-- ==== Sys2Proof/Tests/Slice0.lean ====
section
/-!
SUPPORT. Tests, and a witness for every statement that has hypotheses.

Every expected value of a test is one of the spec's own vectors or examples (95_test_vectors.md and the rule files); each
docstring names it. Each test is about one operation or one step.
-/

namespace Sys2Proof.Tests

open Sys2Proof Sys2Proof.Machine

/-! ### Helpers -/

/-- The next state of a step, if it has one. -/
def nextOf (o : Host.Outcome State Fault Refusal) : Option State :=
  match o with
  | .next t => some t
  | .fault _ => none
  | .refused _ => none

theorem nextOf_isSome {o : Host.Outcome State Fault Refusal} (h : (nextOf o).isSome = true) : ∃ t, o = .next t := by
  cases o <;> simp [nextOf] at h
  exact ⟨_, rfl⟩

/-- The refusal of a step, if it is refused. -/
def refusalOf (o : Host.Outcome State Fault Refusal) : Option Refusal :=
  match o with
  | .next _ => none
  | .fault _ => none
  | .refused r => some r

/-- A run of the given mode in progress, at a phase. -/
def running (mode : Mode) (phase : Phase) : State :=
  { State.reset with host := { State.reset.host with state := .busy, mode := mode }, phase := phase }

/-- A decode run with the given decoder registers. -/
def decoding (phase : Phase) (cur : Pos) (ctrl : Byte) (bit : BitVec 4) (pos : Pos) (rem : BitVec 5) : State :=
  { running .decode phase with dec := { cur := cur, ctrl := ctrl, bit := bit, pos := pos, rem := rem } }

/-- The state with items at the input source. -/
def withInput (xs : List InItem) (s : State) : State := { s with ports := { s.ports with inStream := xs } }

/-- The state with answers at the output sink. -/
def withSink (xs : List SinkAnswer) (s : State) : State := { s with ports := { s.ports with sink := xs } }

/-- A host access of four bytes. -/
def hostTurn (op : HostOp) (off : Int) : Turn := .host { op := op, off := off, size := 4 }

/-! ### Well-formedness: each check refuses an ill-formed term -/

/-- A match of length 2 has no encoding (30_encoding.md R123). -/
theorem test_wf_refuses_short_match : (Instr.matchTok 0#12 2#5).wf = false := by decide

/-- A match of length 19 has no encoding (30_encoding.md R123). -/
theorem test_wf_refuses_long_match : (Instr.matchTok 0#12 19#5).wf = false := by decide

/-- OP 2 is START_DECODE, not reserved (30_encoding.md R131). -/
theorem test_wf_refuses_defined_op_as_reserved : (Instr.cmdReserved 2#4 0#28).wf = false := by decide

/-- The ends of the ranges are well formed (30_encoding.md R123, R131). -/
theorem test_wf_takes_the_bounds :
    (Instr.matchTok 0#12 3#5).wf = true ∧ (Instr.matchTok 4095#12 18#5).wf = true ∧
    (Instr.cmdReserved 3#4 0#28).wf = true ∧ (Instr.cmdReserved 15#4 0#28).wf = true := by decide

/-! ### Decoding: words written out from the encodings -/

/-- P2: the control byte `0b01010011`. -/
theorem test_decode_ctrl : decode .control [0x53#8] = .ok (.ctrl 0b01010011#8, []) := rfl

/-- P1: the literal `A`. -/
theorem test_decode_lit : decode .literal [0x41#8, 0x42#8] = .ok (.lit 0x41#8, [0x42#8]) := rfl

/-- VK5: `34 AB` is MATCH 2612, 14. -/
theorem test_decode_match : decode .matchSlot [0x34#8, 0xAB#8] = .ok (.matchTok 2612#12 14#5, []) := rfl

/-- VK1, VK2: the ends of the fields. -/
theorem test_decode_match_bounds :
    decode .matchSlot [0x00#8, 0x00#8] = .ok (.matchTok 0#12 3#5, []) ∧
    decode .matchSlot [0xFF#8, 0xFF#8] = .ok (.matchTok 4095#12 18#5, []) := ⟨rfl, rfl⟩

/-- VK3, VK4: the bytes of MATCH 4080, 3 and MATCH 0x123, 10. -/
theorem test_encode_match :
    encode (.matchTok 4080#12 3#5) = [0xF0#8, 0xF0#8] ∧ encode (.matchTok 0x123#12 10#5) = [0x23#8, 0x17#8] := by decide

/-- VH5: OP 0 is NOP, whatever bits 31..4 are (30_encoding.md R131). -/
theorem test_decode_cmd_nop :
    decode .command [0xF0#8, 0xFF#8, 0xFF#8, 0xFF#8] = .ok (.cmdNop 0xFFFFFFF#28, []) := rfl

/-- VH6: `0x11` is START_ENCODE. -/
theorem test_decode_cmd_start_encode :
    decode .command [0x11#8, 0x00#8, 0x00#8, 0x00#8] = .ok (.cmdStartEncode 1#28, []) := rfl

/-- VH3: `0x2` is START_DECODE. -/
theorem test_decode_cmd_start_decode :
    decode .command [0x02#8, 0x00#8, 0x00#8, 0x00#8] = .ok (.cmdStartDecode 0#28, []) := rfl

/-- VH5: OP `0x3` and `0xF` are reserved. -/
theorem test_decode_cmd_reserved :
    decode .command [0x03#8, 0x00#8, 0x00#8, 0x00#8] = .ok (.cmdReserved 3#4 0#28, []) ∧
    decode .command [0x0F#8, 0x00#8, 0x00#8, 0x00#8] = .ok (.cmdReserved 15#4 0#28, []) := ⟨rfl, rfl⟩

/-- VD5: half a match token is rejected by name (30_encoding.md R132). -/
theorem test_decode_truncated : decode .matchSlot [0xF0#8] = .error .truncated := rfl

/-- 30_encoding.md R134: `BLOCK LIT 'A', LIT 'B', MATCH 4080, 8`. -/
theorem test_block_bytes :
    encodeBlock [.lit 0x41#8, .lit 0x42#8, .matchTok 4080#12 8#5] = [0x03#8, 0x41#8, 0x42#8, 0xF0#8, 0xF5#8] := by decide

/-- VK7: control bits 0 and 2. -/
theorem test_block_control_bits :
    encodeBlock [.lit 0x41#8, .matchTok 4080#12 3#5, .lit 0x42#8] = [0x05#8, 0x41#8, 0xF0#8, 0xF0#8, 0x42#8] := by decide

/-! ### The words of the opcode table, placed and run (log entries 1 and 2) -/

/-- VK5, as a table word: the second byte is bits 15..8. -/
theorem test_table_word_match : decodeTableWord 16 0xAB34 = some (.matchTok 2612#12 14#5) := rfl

============

● DESCRIPTION OF THE TASK
Where the string "true" appears in a line of the listing, copy that line.

● WRITTEN RESPONSE
theorem nextOf_isSome {o : Host.Outcome State Fault Refusal} (h : (nextOf o).isSome = true) : ∃ t, o = .next t := by
    (Instr.matchTok 0#12 3#5).wf = true ∧ (Instr.matchTok 4095#12 18#5).wf = true ∧
    (Instr.cmdReserved 3#4 0#28).wf = true ∧ (Instr.cmdReserved 15#4 0#28).wf = true := by decide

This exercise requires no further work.